* **Exercise prompt**
Make your reply a word-for-word repeat of the records.

* **Saved entries**
/-! ### Reset, the step, the decoder -/

/-- spec/10_state.md R34, for every configuration and every value of the unspecified `last_edge_time`. -/
def Obligations.ResetStateHasTheStatedValues : Prop :=
  ∀ (P : Config) (t : Nat),
    (State.resetOf P t).running = false ∧ (State.resetOf P t).synced = false ∧ (State.resetOf P t).acc = 0 ∧
    (State.resetOf P t).idx = 0 ∧ (State.resetOf P t).slot = 0 ∧ (State.resetOf P t).rd = .none ∧
    (State.resetOf P t).lastEdgeTime = t ∧ (State.resetOf P t).cfg = P

/-- The invariant holds at reset, for every configuration of the block, and so at `State.reset`, whose configuration and
`last_edge_time` are the model's choices (notes/assumptions/1.md, 2.md), as is the 0 in `rd_t0` and `rd_tmo` (28.md). -/
def Obligations.ResetMeetsTheInvariant : Prop :=
  (∀ (P : Config) (t tau : Nat) (script : List Stimulus), P.wf = true → t < 2 ^ P.tw →
    State.Inv { State.resetOf P t with tau := tau, input := script }) ∧ State.reset.Inv

/-- spec/70_reset_and_hazards.md R200: RESET puts the state in the values of R34, `last_edge_time` some `P.TW`-bit value, emits
nothing and drops a pending read without a result. `draws` is the model's own count (notes/assumptions/3.md), and that RESET
runs no phase is the model's reading (notes/assumptions/4.md); so is the 0 in `rd_t0` and `rd_tmo` (notes/assumptions/28.md). -/
def Obligations.HardwareResetClearsAndEmitsNothing : Prop :=
  ∀ s : State, ∃ v : Nat, v < 2 ^ s.cfg.tw ∧
    exec .reset s = .next { s with running := false, synced := false, acc := 0, idx := 0, lastEdgeTime := v,
                                   slot := 0, rd := .none, rdT0 := 0, rdTmo := 0, draws := s.draws + 1 }

/-- A step runs the decoded operation (notes/assumptions/5.md, 6.md): the head of the script, or an idle NOP one microsecond
later, at its time, taken from the script. -/
def Obligations.StepRunsTheDecodedOperation : Prop :=
  (∀ (s : State) (i : Instr), s.cfg.wf = true → s.tau ≤ stimulusTime s (nextStimulus s) →
    decode s.cfg s.seq (nextStimulus s).record = .ok i →
    step s = exec i { s with tau := stimulusTime s (nextStimulus s), input := s.input.tail }) ∧
  (∀ (s : State) (x : Stimulus) (rest : List Stimulus), s.input = x :: rest → nextStimulus s = x) ∧
  (∀ s : State, s.input = [] → nextStimulus s = ⟨s.tau + 1, encode .nop⟩)

/-- The three ways a step is refused outside `exec`: a configuration that is not one of this block
(spec/93_implementation_defined.md U8), a time before the last one (U9), and, by the model's own choice of record layouts
(DESIGN CHOICE, notes/assumptions/8.md), a record wider than its format or a call of no parse function. See also
notes/assumptions/7.md and 13.md. -/
def Obligations.StepRefusesWhatTheEnvironmentMayNotDo : Prop :=
  (∀ s : State, s.cfg.wf = false → step s = .refused .badConfig) ∧
  (∀ (s : State) (x : Stimulus) (rest : List Stimulus), s.cfg.wf = true → s.input = x :: rest →
    x.record.format ≠ .interval → x.tau < s.tau → step s = .refused .timeReversed) ∧
  (∀ (s : State) (x : Stimulus) (rest : List Stimulus) (e : DecodeError), s.cfg.wf = true → s.input = x :: rest →
    s.tau ≤ x.tau → decode s.cfg s.seq x.record = .error e → (∀ w, e ≠ .noKind w) →
    step s = .refused (.undecodable e))

/-- Words of spec/opcode_table.json, written out from its encodings (command codes of R86, `REF` packets of R83). The spec gives
a command and its argument no packing: that a one-byte row is a command record with `cmd_arg` 0 above the code, so that
0b101 is READ_T with the timeout 0, and a wider row a packet record, is the model's choice (notes/assumptions/8.md). -/
def Obligations.TableWordsDecodeToTheirRows : Prop :=
  decodeTableWord 8 0b000 = some .nop ∧ decodeTableWord 8 0b001 = some .start ∧
  decodeTableWord 8 0b010 = some .stop ∧ decodeTableWord 8 0b011 = some .clear ∧
  decodeTableWord 8 0b100 = some .read ∧ decodeTableWord 8 0b101 = some (.readT 0) ∧
  decodeTableWord 8 0b110 = some .reserved6 ∧ decodeTableWord 8 0b111 = some .reserved7 ∧
  decodeTableWord 16 0b0001100000101111 = some (.parseProg 0x182F) ∧
  decodeTableWord 16 0b0010000110101011 = some (.parseCtrl 0x21AB) ∧
  decodeTableWord 16 0b0011000000001111 = some (.parsePace 0x300F) ∧
  decodeTableWord 16 0b0100000001010101 = some (.parseAct 0x4055) ∧
  decodeTableWord 16 0b0101000010000001 = some (.parseAck 0x5081)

* **Expected answer**
/-! ### Reset, the step, the decoder -/

/-- spec/10_state.md R34, for every configuration and every value of the unspecified `last_edge_time`. -/
def Obligations.ResetStateHasTheStatedValues : Prop :=
  ∀ (P : Config) (t : Nat),
    (State.resetOf P t).running = false ∧ (State.resetOf P t).synced = false ∧ (State.resetOf P t).acc = 0 ∧
    (State.resetOf P t).idx = 0 ∧ (State.resetOf P t).slot = 0 ∧ (State.resetOf P t).rd = .none ∧
    (State.resetOf P t).lastEdgeTime = t ∧ (State.resetOf P t).cfg = P

/-- The invariant holds at reset, for every configuration of the block, and so at `State.reset`, whose configuration and
`last_edge_time` are the model's choices (notes/assumptions/1.md, 2.md), as is the 0 in `rd_t0` and `rd_tmo` (28.md). -/
def Obligations.ResetMeetsTheInvariant : Prop :=
  (∀ (P : Config) (t tau : Nat) (script : List Stimulus), P.wf = true → t < 2 ^ P.tw →
    State.Inv { State.resetOf P t with tau := tau, input := script }) ∧ State.reset.Inv

/-- spec/70_reset_and_hazards.md R200: RESET puts the state in the values of R34, `last_edge_time` some `P.TW`-bit value, emits
nothing and drops a pending read without a result. `draws` is the model's own count (notes/assumptions/3.md), and that RESET
runs no phase is the model's reading (notes/assumptions/4.md); so is the 0 in `rd_t0` and `rd_tmo` (notes/assumptions/28.md). -/
def Obligations.HardwareResetClearsAndEmitsNothing : Prop :=
  ∀ s : State, ∃ v : Nat, v < 2 ^ s.cfg.tw ∧
    exec .reset s = .next { s with running := false, synced := false, acc := 0, idx := 0, lastEdgeTime := v,
                                   slot := 0, rd := .none, rdT0 := 0, rdTmo := 0, draws := s.draws + 1 }

/-- A step runs the decoded operation (notes/assumptions/5.md, 6.md): the head of the script, or an idle NOP one microsecond
later, at its time, taken from the script. -/
def Obligations.StepRunsTheDecodedOperation : Prop :=
  (∀ (s : State) (i : Instr), s.cfg.wf = true → s.tau ≤ stimulusTime s (nextStimulus s) →
    decode s.cfg s.seq (nextStimulus s).record = .ok i →
    step s = exec i { s with tau := stimulusTime s (nextStimulus s), input := s.input.tail }) ∧
  (∀ (s : State) (x : Stimulus) (rest : List Stimulus), s.input = x :: rest → nextStimulus s = x) ∧
  (∀ s : State, s.input = [] → nextStimulus s = ⟨s.tau + 1, encode .nop⟩)

/-- The three ways a step is refused outside `exec`: a configuration that is not one of this block
(spec/93_implementation_defined.md U8), a time before the last one (U9), and, by the model's own choice of record layouts
(DESIGN CHOICE, notes/assumptions/8.md), a record wider than its format or a call of no parse function. See also
notes/assumptions/7.md and 13.md. -/
def Obligations.StepRefusesWhatTheEnvironmentMayNotDo : Prop :=
  (∀ s : State, s.cfg.wf = false → step s = .refused .badConfig) ∧
  (∀ (s : State) (x : Stimulus) (rest : List Stimulus), s.cfg.wf = true → s.input = x :: rest →
    x.record.format ≠ .interval → x.tau < s.tau → step s = .refused .timeReversed) ∧
  (∀ (s : State) (x : Stimulus) (rest : List Stimulus) (e : DecodeError), s.cfg.wf = true → s.input = x :: rest →
    s.tau ≤ x.tau → decode s.cfg s.seq x.record = .error e → (∀ w, e ≠ .noKind w) →
    step s = .refused (.undecodable e))

/-- Words of spec/opcode_table.json, written out from its encodings (command codes of R86, `REF` packets of R83). The spec gives
a command and its argument no packing: that a one-byte row is a command record with `cmd_arg` 0 above the code, so that
0b101 is READ_T with the timeout 0, and a wider row a packet record, is the model's choice (notes/assumptions/8.md). -/
def Obligations.TableWordsDecodeToTheirRows : Prop :=
  decodeTableWord 8 0b000 = some .nop ∧ decodeTableWord 8 0b001 = some .start ∧
  decodeTableWord 8 0b010 = some .stop ∧ decodeTableWord 8 0b011 = some .clear ∧
  decodeTableWord 8 0b100 = some .read ∧ decodeTableWord 8 0b101 = some (.readT 0) ∧
  decodeTableWord 8 0b110 = some .reserved6 ∧ decodeTableWord 8 0b111 = some .reserved7 ∧
  decodeTableWord 16 0b0001100000101111 = some (.parseProg 0x182F) ∧
  decodeTableWord 16 0b0010000110101011 = some (.parseCtrl 0x21AB) ∧
  decodeTableWord 16 0b0011000000001111 = some (.parsePace 0x300F) ∧
  decodeTableWord 16 0b0100000001010101 = some (.parseAct 0x4055) ∧
  decodeTableWord 16 0b0101000010000001 = some (.parseAck 0x5081)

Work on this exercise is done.